Stitch Fix has officially filed for an initial public offering, revealing that it earned nearly $1 billion in annual sales.
According to news from The Wall Street Journal, the six-year-old personal shopping startup’s revenue surged to $977 million in the year ending July 29, from $73 million in 2014. While some of that profitability can be attributed to the company’s limited marketing expenses, its prospectus noted that Stitch Fix plans to increase marketing expenses in the future.
In addition, Stitch Fix reported more than two million active clients, which include those who have made at least one purchase over the previous 12 months, with a repeat rate of 86 percent, up from 83 percent a year earlier.
The site’s 3,400 stylists use customer surveys, as well as data and their own judgment, to hand-pick recommended outfits that are shipped to customers so they can try them on in the comfort of their own homes. Customers then pay for what they want to keep and send the rest back in a prepaid envelope. The company charges a $20 styling fee for each box, which can be applied as a credit toward purchases.
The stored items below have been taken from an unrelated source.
theorem witness_decFinish_ok :
    (decodingOf [0xD3]).dec.phase = .opened ∧ stuffDecode (decodingOf [0xD3]).dec.inp = .ok [0, 0] ∧
    ([0, 0] : List Byte).length < 2 ^ 32 - 1 := by decide

theorem witness_roundTrip :
    State.reset.params.fitsWidths = true ∧ (zeros 132).length ≤ State.reset.params.decCap ∧
    worstCase (zeros 132).length ≤ State.reset.params.encCap := by decide +kernel

/-- The three clauses of `TX_PUSH`, at TX_LEN 127, 128 and 129. -/
theorem witness_txPush :
    (staged (List.replicate 127 1) 0).tx.len.toNat < (staged [] 0).params.maxMsg ∧
    (staged (List.replicate 128 1) 0).tx.len.toNat = (staged [] 0).params.maxMsg ∧
    (staged [] 0).params.maxMsg < (staged (List.replicate 129 1) 0).tx.len.toNat := by decide +kernel

theorem witness_pushed :
    State.reset.params.fitsWidths = true ∧
    ([0x41, 0x00] : List Byte).length ≤ State.reset.params.maxMsg := by decide

/-- The three clauses of `TX_SEND`: 129 bytes staged, and a frame of 6 bytes with 5 and 6 bytes
free. -/
theorem witness_txSend :
    (staged [] 0).params.maxMsg < (staged (List.replicate 129 1) 0).tx.len.toNat ∧
    (staged [0x41] 5).tx.len.toNat ≤ (staged [0x41] 5).params.maxMsg ∧
    (buildFrame .refCrc (stagedPayload (staged [0x41] 5).tx) 0).length = 6 := by decide +kernel

theorem witness_builtFrame :
    (List.replicate 128 (0x41 : Byte)).length ≤ 128 ∧ Params.default.wf = true ∧
    Params.default.maxMsg = 128 := by decide +kernel

/-- T5: two sends in a row, the first without space. -/
theorem witness_successiveSends :
    scanActive ({ staged [0x41] 0 with port := [.command 0x4200 5, .command 0x4200 9] }).scan = false ∧
    ({ staged [0x41] 0 with port := [.command 0x4200 5, .command 0x4200 9] }).port =
      [5, 9].map (Input.command 0x4200) ++ [] ∧
    (staged [0x41] 0).tx.len.toNat ≤ (staged [0x41] 0).params.maxMsg := ⟨rfl, rfl, by decide⟩

theorem witness_queueDuty : QueueDuty 6 (staged [0x41] 6) := Nat.le_refl 6

/-- Byte 133 still fits `RXBUF`, byte 134 discards it. -/
theorem witness_lineByte :
    (0x01 : Byte) ≠ 0 ∧
    ((receiving (List.replicate 133 1)).rx.cnt + 1).toNat = refState.params.rxbufSize ∧
    ((receiving (List.replicate 132 1)).rx.cnt + 1).toNat ≠ refState.params.rxbufSize := by
  decide +kernel

theorem witness_loopback :
    refState.params.fitsWidths = true ∧ refState.params.carriesEveryFrame = true ∧
    ([0x41, 0x42, 0x43] : List Byte).length ≤ refState.params.maxMsg ∧ refState.rx.cnt = 0 ∧
    refState.rx.buf = [] ∧
    InboundDuty (buildFrame .refCrc [0x41, 0x42, 0x43] 2)
      ((buildFrame .refCrc [0x41, 0x42, 0x43] 2).map .rxByte) :=
  ⟨by decide, by decide, by decide, by decide, by decide, rfl⟩

/-- P5: payload 41 42 43 with its second byte changed to 43, under REF_CRC, which has (P4). -/
theorem witness_corrupted :
    BurstSensitive refState.params.maxMsg refState.params.cksAlg ∧
    refState.params.fitsWidths = true ∧ refState.params.carriesEveryFrame = true ∧
    ([0x41, 0x42, 0x43] : List Byte).length ≤ refState.params.maxMsg ∧ refState.rx.cnt = 0 ∧
    refState.rx.buf = [] ∧ 1 < ([0x41, 0x42, 0x43] : List Byte).length ∧
    ([0x41, 0x42, 0x43] : List Byte)[1]? ≠ some 0x43 ∧
    InboundDuty (stuffEncode (([0x41, 0x42, 0x43] : List Byte).set 1 0x43 ++ le16 0 ++
        le16 (genCks refState.params.cksAlg [0x41, 0x42, 0x43] 0)) ++ [0])
      ([0xE3, 0x41, 0x43, 0x43, 0x03, 0x3C, 0x6D, 0x00].map .rxByte) :=
  ⟨refCrc_burstSensitive 128, by decide, by decide, by decide, by decide, by decide, by decide,
    by decide, congrArg (List.map Instr.rxByte) (by decide +kernel)⟩

/-- K7 with the lowest bit of its payload byte flipped, under REF_CRC, which has (P3). -/
theorem witness_singleBit :
    SingleBitSensitive 128 .refCrc ∧ ([0x41, 0x00, 0x00, 0x01, 0xE6] : List Byte).length ≤ 128 + 4 ∧
    verifies .refCrc [0x41, 0x00, 0x00, 0x01, 0xE6] = true ∧
    ([0x40, 0x00, 0x00, 0x01, 0xE6] : List Byte).length =
      ([0x41, 0x00, 0x00, 0x01, 0xE6] : List Byte).length ∧
    ∃ k, ∀ j, bitAt [0x41, 0x00, 0x00, 0x01, 0xE6] j ≠ bitAt [0x40, 0x00, 0x00, 0x01, 0xE6] j ↔ j = k := by
  refine ⟨singleBitSensitive_of_burstSensitive (refCrc_burstSensitive 128), by decide,
    by decide +kernel, by decide, 7, fun j => ?_⟩
  by_cases hj : j < 8
  · revert hj
    revert j
    decide
  · obtain ⟨i, hi⟩ := Nat.exists_eq_add_of_le (show 1 ≤ j / 8 by omega)
    have hne : j ≠ 7 := by omega
    simp [bitAt, hi, Nat.add_comm 1 i, hne]

theorem witness_lineInstr : Instr.rxByte 0x01 ≠ .txSend ∧ (∀ b, Instr.nop ≠ .rxByte b) ∧ (0x01 : Byte) ≠ 0 := by
  refine ⟨by decide, fun b h => ?_, by decide⟩
  cases h

/-- Two states that differ in their counters only. -/
theorem witness_counters :
    eraseCounters busy = eraseCounters { busy with rx := { busy.rx with good := 7 } } := rfl

theorem witness_differentUnits : unitOf .encFinish ≠ unitOf .txSend := by decide

theorem witness_idempotent : Instr.cksInit ∈ [Instr.nop, .cksInit, .encStart, .decStart, .txBegin] := by
  decide

end Sys2Proof.Tests
end

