-- ==== Sys2Proof/Proofs/Scope.lean ====
section
/-! Proofs of the statements on 00_scope.md: what one step runs (R11, R21), and that no step changes
the parameters (R2, R171). -/

namespace Sys2Proof.Machine

/-! ### What a step does with each thing it can fetch -/

theorem step_of_fetch_idle {s : State} (h : fetch s = .idle) : step s = .next s := by
  simp [step, h]

theorem step_of_fetch_reset {s t : State} (h : fetch s = .reset t) :
    step s = .next (resetEvent t) := by
  simp [step, h]

theorem step_of_fetch_run {s t : State} {i : Instr} (h : fetch s = .run i t) :
    step s = exec i t := by
  simp [step, h]

theorem step_of_fetch_illegal {s t : State} (h : fetch s = .illegal t) :
    step s = .next (illegalCommand t) := by
  simp [step, h]

/-- Settles O7: the word is what `fetch` takes from the port, and the step runs what it fetches. -/
theorem stepRunsTheDecodedCommand : Obligations.StepRunsTheDecodedCommand := by
  intro s w free inputs i hidle hport hdecode
  exact step_of_fetch_run (fetch_command hidle hport hdecode)

/-! ### The parameters -/

/-- A line byte writes the deframer's registers, and at most one delivery besides. -/
theorem ingest_cases (b : Byte) (s : State) :
    ∃ u, ingest b s = s.setRx u ∨ ∃ body, ingest b s = (s.setRx u).deliver body := by
  unfold ingest
  split
  · simp only [completeFrame]
    split
    · exact ⟨_, .inl rfl⟩
    · next body _ => exact ⟨_, .inr ⟨body, rfl⟩⟩
  · exact ⟨_, .inl rfl⟩

@[simp] theorem ingest_params (b : Byte) (s : State) : (ingest b s).params = s.params := by
  obtain ⟨u, h | ⟨body, h⟩⟩ := ingest_cases b s <;> simp [h]

@[simp] theorem sendStaged_params (s : State) : (sendStaged s).params = s.params := by
  obtain ⟨-, h⟩ | ⟨-, -, h⟩ | ⟨-, -, h⟩ := sendStaged_cases s <;> simp [h]

/-- Every instruction completes with the parameters as they were. Only `TX_SEND` and `RX_BYTE`
choose, by a test on the state, which parts of it to write. -/
theorem exec_keeps_params (i : Instr) (s : State) :
    ∃ t, exec i s = .next t ∧ t.params = s.params := by
  cases i with
  | txSend => exact ⟨completeCommand (sendStaged s), rfl, by simp⟩
  | rxByte imm => exact ⟨completeCommand (ingest imm s), rfl, by simp⟩
  | _ => exact ⟨_, rfl, rfl⟩

/-- Settles O55, by the five things a step can meet. -/
theorem noStepChangesTheParameters : Obligations.NoStepChangesTheParameters := by
  intro s
  obtain ⟨c, rest, -, -, hf⟩ | ⟨-, -, hf⟩ | ⟨inputs, -, -, hf⟩ | ⟨w, free, inputs, i, -, -, -, hf⟩ |
    ⟨w, free, inputs, r, -, -, -, hf⟩ := fetch_cases s
  · rw [step_of_fetch_run hf]
    exact exec_keeps_params (decodeCodeByte c) (s.setScan { s.scan with rest := rest })
  · exact ⟨s, step_of_fetch_idle hf, rfl⟩
  · exact ⟨resetEvent (s.setPort inputs), step_of_fetch_reset hf, by simp⟩
  · rw [step_of_fetch_run hf]
    exact exec_keeps_params i ((s.setPort inputs).setTxqFree free)
  · exact ⟨illegalCommand ((s.setPort inputs).setTxqFree free), step_of_fetch_illegal hf, by simp⟩

end Sys2Proof.Machine
end

/-! Proofs of the statements on 10_state.md: the register reads (R46, R47), what each unit keeps to
itself (R278), the link statistics counters (R45), and the invariant of the block's state. -/

namespace Sys2Proof.Machine

/-! ### Line bytes -/

@[simp] theorem ingest_zero (s : State) : ingest 0 s = completeFrame s := rfl

theorem ingest_of_ne {b : Byte} (hb : b ≠ 0) (s : State) :
    ingest b s = s.setRx (accumulate s.params b s.rx) := if_neg hb

/-- The three outcomes of a completed frame: the buffer is emptied and one counter raised, and a
frame that verifies is delivered. -/
theorem completeFrame_cases (s : State) :
    let r := stuffDecode (accumulated s.rx)
    let emptied := { s.rx with cnt := 0, buf := [] }
    ((r = .format ∨ ∃ d, r = .ok d ∧ s.params.decCap < d.length) ∧
      completeFrame s = s.setRx { emptied with decFail := countUp s.rx.decFail }) ∨
    (∃ d, r = .ok d ∧ d.length ≤ s.params.decCap ∧ verifies s.params.cksAlg d = false ∧
      completeFrame s = s.setRx { emptied with cksFail := countUp s.rx.cksFail }) ∨
    (∃ d, r = .ok d ∧ d.length ≤ s.params.decCap ∧ verifies s.params.cksAlg d = true ∧
      completeFrame s =
        (s.setRx { emptied with good := countUp s.rx.good }).deliver
          (d.take (d.length - Config.ovh))) := by
  intro r emptied
  obtain ⟨hr, e⟩ | ⟨d, hr, hc, hv, e⟩ | ⟨d, hr, hc, hv, e⟩ :=
    frameOutcome_cases s.params r emptied
  · exact .inl ⟨hr, by simp only [completeFrame]; rw [e]⟩
  · exact .inr (.inl ⟨d, hr, hc, hv, by simp only [completeFrame]; rw [e]⟩)
  · exact .inr (.inr ⟨d, hr, hc, hv, by simp only [completeFrame]; rw [e]⟩)

/-! ### The host's register reads -/

/-- Settles O14: the assigned numbers by the rows of the read port, and every other number by its
last row. -/
theorem registerReadsFollowTheRegisterMap : Obligations.RegisterReadsFollowTheRegisterMap := by
  intro s
  refine ⟨rfl, fun n hn => ?_⟩
  unfold readReg
  split
  case h_22 => rfl
  all_goals exact absurd (by decide) hn

/-! ### The units -/

/-- A send writes the framer's registers, and at most one frame to the queue besides. -/
theorem sendStaged_writes (s : State) :
    ∃ u, sendStaged s = s.setTx u ∨ ∃ frame, sendStaged s = (s.setTx u).pushTx frame := by
  obtain ⟨-, e⟩ | ⟨-, -, e⟩ | ⟨-, -, e⟩ := sendStaged_cases s
  · exact ⟨_, .inl e⟩
  · exact ⟨_, .inl e⟩
  · exact ⟨_, .inr ⟨_, e⟩⟩

/-- Settles O58. The meanings of `TX_SEND` and `RX_BYTE` write their unit and at most one output;
every other meaning is one write of its unit. -/
theorem unitsKeepToTheirOwnState : Obligations.UnitsKeepToTheirOwnState := by
  intro i s
  cases i with
  | txSend =>
    refine ⟨_, rfl, ?_⟩
    obtain ⟨u, e | ⟨frame, e⟩⟩ := sendStaged_writes s <;> simp [unitOf, e]
  | rxByte b =>
    refine ⟨_, rfl, ?_⟩
    obtain ⟨u, e | ⟨body, e⟩⟩ := ingest_cases b s <;> simp [unitOf, e]
  | _ => exact ⟨_, rfl, by simp [unitOf]⟩

/-! ### The counters -/

theorem txPushUnit_counters (p : Params) (b : Byte) (u : TxUnit) :
    (txPushUnit p b u).good = u.good ∧ (txPushUnit p b u).nobuf = u.nobuf ∧
      (txPushUnit p b u).oversize = u.oversize := by
  obtain ⟨-, e⟩ | ⟨-, e⟩ | ⟨-, e⟩ := txPushUnit_cases p b u <;> simp [e]

theorem ingest_tx (b : Byte) (s : State) : (ingest b s).tx = s.tx := by
  obtain ⟨u, e | ⟨body, e⟩⟩ := ingest_cases b s <;> simp [e]

/-- A delimiter raises exactly one of three counters (R214 to R217). -/
theorem completeFrame_counters (s : State) :
    (completeFrame s).rx.oversize = s.rx.oversize ∧
    (((completeFrame s).rx.good = s.rx.good ∧ (completeFrame s).rx.cksFail = s.rx.cksFail ∧
        (completeFrame s).rx.decFail = s.rx.decFail + 1) ∨
      ((completeFrame s).rx.good = s.rx.good ∧ (completeFrame s).rx.cksFail = s.rx.cksFail + 1 ∧
        (completeFrame s).rx.decFail = s.rx.decFail) ∨
      ((completeFrame s).rx.good = s.rx.good + 1 ∧ (completeFrame s).rx.cksFail = s.rx.cksFail ∧
        (completeFrame s).rx.decFail = s.rx.decFail)) := by
  obtain ⟨-, e⟩ | ⟨-, -, -, -, e⟩ | ⟨d, -, -, -, e⟩ := completeFrame_cases s <;> rw [e]
  · exact ⟨rfl, .inl ⟨rfl, rfl, rfl⟩⟩
  · exact ⟨rfl, .inr (.inl ⟨rfl, rfl, rfl⟩)⟩
  · exact ⟨rfl, .inr (.inr ⟨rfl, rfl, rfl⟩)⟩

/-- Any other line byte can raise the oversize counter only (R212). -/
theorem accumulate_counters (p : Params) (b : Byte) (u : RxUnit) :
    (accumulate p b u).good = u.good ∧ (accumulate p b u).cksFail = u.cksFail ∧
    (accumulate p b u).decFail = u.decFail ∧
    ((accumulate p b u).oversize = u.oversize ∨ (accumulate p b u).oversize = u.oversize + 1) := by
  obtain ⟨-, e⟩ | ⟨-, e⟩ := accumulate_cases p b u <;> rw [e]
  · exact ⟨rfl, rfl, rfl, .inr rfl⟩
  · exact ⟨rfl, rfl, rfl, .inl rfl⟩

/-- Settles O56. Only `TX_SEND` and `RX_BYTE` write a counter. -/
theorem countersOnlyCountUp : Obligations.CountersOnlyCountUp := by
  intro i s
  cases i with
  | txSend =>
    refine ⟨_, rfl, ?_⟩
    obtain ⟨-, e⟩ | ⟨-, -, e⟩ | ⟨-, -, e⟩ := sendStaged_cases s <;> simp [e, countUp]
  | txPush b => exact ⟨_, rfl, by simp [txPushUnit_counters]⟩
  | rxByte b =>
    refine ⟨_, rfl, ?_, fun h => absurd rfl (h b), fun _ => by simp [ingest_tx], ?_, ?_⟩
    · by_cases hb : b = 0
      · rw [hb, ingest_zero]
        obtain ⟨ho, hcounters⟩ := completeFrame_counters s
        have htx : (completeFrame s).tx = s.tx := ingest_tx 0 s
        rcases hcounters with ⟨hg, hc, hd⟩ | ⟨hg, hc, hd⟩ | ⟨hg, hc, hd⟩ <;>
          simp [htx, ho, hg, hc, hd]
      · obtain ⟨hg, hc, hd, ho⟩ := accumulate_counters s.params b s.rx
        simpa [ingest_of_ne hb, hg, hc, hd] using ho
    · intro h
      cases h
      rw [ingest_zero, completeCommand_rx]
      obtain ⟨ho, hcounters⟩ := completeFrame_counters s
      refine ⟨ho, ?_⟩
      rcases hcounters with ⟨hg, hc, hd⟩ | ⟨hg, hc, hd⟩ | ⟨hg, hc, hd⟩ <;>
        rw [hg, hc, hd] <;> ac_rfl
    · intro b' hb h
      cases h
      obtain ⟨hg, hc, hd, -⟩ := accumulate_counters s.params b s.rx
      simp [ingest_of_ne hb, hg, hc, hd]
  | _ => exact ⟨_, rfl, by simp [txBeginUnit]⟩

/-! ### What does not depend on the counters -/

theorem txPush_eraseCounters (b : Byte) (s : State) :
    eraseCounters ((eraseCounters s).setTx (txPushUnit s.params b (eraseCounters s).tx)) =
      eraseCounters (s.setTx (txPushUnit s.params b s.tx)) := by
  unfold txPushUnit
  rw [show (eraseCounters s).tx.len = s.tx.len from rfl]
  split_ifs <;> rfl

theorem sendStaged_eraseCounters (s : State) :
    eraseCounters (sendStaged (eraseCounters s)) = eraseCounters (sendStaged s) := by
  simp only [sendStaged, apply_ite eraseCounters]
  rfl

theorem accumulate_eraseCounters (b : Byte) (s : State) :
    eraseCounters ((eraseCounters s).setRx (accumulate s.params b (eraseCounters s).rx)) =
      eraseCounters (s.setRx (accumulate s.params b s.rx)) := by
  unfold accumulate
  rw [show (eraseCounters s).rx.cnt = s.rx.cnt from rfl]
  split_ifs <;> rfl

theorem completeFrame_eraseCounters (s : State) :
    eraseCounters (completeFrame (eraseCounters s)) = eraseCounters (completeFrame s) := by
  unfold completeFrame
  rw [show accumulated (eraseCounters s).rx = accumulated s.rx from rfl]
  cases stuffDecode (accumulated s.rx) with
  | format => rfl
  | ok d =>
    simp only [frameOutcome, show (eraseCounters s).params = s.params from rfl]
    split_ifs <;> rfl

theorem ingest_eraseCounters (b : Byte) (s : State) :
    eraseCounters (ingest b (eraseCounters s)) = eraseCounters (ingest b s) := by
  by_cases hb : b = 0
  · rw [hb]
    exact completeFrame_eraseCounters s
  · rw [ingest_of_ne hb, ingest_of_ne hb]
    exact accumulate_eraseCounters b s

/-- What an instruction does besides counting is decided by the state without its counters. -/
theorem exec_eraseCounters (i : Instr) (s : State) :
    ∃ t u, exec i s = .next t ∧ exec i (eraseCounters s) = .next u ∧
      eraseCounters u = eraseCounters t := by
  cases i with
  | txPush b =>
    exact ⟨_, _, rfl, rfl, congrArg completeCommand (txPush_eraseCounters b s)⟩
  | txSend =>
    exact ⟨_, _, rfl, rfl, congrArg completeCommand (sendStaged_eraseCounters s)⟩
  | rxByte b =>
    exact ⟨_, _, rfl, rfl, congrArg completeCommand (ingest_eraseCounters b s)⟩
  | _ => exact ⟨_, _, rfl, rfl, rfl⟩

/-- Settles O57: both states are led where their common part without the counters leads. -/
theorem noInstructionReadsACounter : Obligations.NoInstructionReadsACounter := by
  intro i s s' h
  obtain ⟨t, u, ht, hu, e⟩ := exec_eraseCounters i s
  obtain ⟨t', u', ht', hu', e'⟩ := exec_eraseCounters i s'
  rw [h, hu', Host.Outcome.next.injEq] at hu
  exact ⟨t, t', ht, ht', by rw [← e, ← e', hu]⟩

/-! ### The runs at the front of a list (R110) -/

/-- A list whose last byte, if it has one, is 0x00, as the phantom zero makes it (R112). -/
def EndsInZero (y : List Byte) : Prop := ∀ b ∈ y.getLast?, b = 0

theorem endsInZero_append_zero (x : List Byte) : EndsInZero (x ++ [0]) := by
  simp [EndsInZero]

theorem EndsInZero.of_append {u v : List Byte} (h : EndsInZero (u ++ v)) : EndsInZero v := by
  intro b hb
  refine h b ?_
  rw [List.getLast?_append, Option.mem_def.mp hb]
  rfl

theorem zeroRun_zero_cons (bs : List Byte) : zeroRun (0 :: bs) = zeroRun bs + 1 := rfl

theorem zeroRun_cons_of_ne {b : Byte} (h : b ≠ 0) (bs : List Byte) : zeroRun (b :: bs) = 0 :=
  if_neg h

theorem dataRun_cons_of_ne {b : Byte} (h : b ≠ 0) (bs : List Byte) :
    dataRun (b :: bs) = dataRun bs + 1 :=
  if_neg h

theorem eq_zeros_append_drop {y : List Byte} {k : Nat} (h : k ≤ zeroRun y) :
    y = zeros k ++ y.drop k := by
  induction y generalizing k with
  | nil => simp_all [zeroRun, zeros]
  | cons b bs ih =>
    cases k with
    | zero => rfl
    | succ k =>
      by_cases hb : b = 0
      · subst hb
        rw [zeroRun_zero_cons] at h
        exact congrArg (0 :: ·) (ih (k := k) (by omega))
      · rw [zeroRun_cons_of_ne hb] at h
        omega

theorem dataRun_le_length (y : List Byte) : dataRun y ≤ y.length := by
  induction y with
  | nil => simp [dataRun]
  | cons b bs ih =>
    simp only [dataRun, List.length_cons]
    split <;> omega

theorem zero_notMem_take_dataRun (y : List Byte) : (0 : Byte) ∉ y.take (dataRun y) := by
  induction y with
  | nil => simp
  | cons b bs ih =>
    by_cases hb : b = 0
    · subst hb
      exact List.not_mem_nil
    · rw [dataRun_cons_of_ne hb, List.take_succ_cons, List.mem_cons]
      exact not_or.mpr ⟨Ne.symm hb, ih⟩

/-- A run of data ends at the end of the list or before a zero. -/
theorem one_le_zeroRun_drop_dataRun {y : List Byte} (h : dataRun y < y.length) :
    1 ≤ zeroRun (y.drop (dataRun y)) := by
  induction y with
  | nil => simp at h
  | cons b bs ih =>
    by_cases hb : b = 0
    · subst hb
      exact Nat.le_add_left 1 (zeroRun bs)
    · rw [dataRun_cons_of_ne hb, List.length_cons] at h
      rw [dataRun_cons_of_ne hb, List.drop_succ_cons]
      exact ih (by omega)

/-- No run of data reaches the end of a list that ends in a zero. -/
theorem dataRun_lt_length {y : List Byte} (hy : y ≠ []) (hz : EndsInZero y) :
    dataRun y < y.length := by
  refine lt_of_le_of_ne (dataRun_le_length y) fun h => ?_
  have hlast : y.getLast hy = 0 := hz _ (List.getLast?_eq_some_getLast hy)
  have hmem := zero_notMem_take_dataRun y
  rw [h, List.take_length] at hmem
  exact hmem (hlast ▸ List.getLast_mem hy)

/-! ### The code bytes the encoder chooses (R90, R91) -/

theorem toNat_codeByteOf {n : Nat} (h : n < 256) : (codeByteOf n).toNat = n := by
  rw [codeByteOf, BitVec.toNat_ofNat]
  omega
Stitch Fix is “an entirely different experience than going on Amazon and searching for your own thing,” said Lisa Bougie, the head of Stitch Fix’s women’s business, in an April interview with The Wall Street Journal. “One-to-one personalization at scale is almost the antithesis of what Amazon offers.”
Stitch Fix, which will list its shares under the symbol “SFIX,” will sell Class A shares in the offering, which at one vote per share will have one-tenth the voting power of its existing Class B shares. This structure gives pre-IPO investors, officers and employees control over all matters requiring stockholder approval.
Owners of Class B shares include Baseline Ventures, Benchmark Capital and 34-year-old Stitch Fix founder Katrina Lake, who holds about 15 million Class B shares, or a 16.6 percent stake, before the IPO.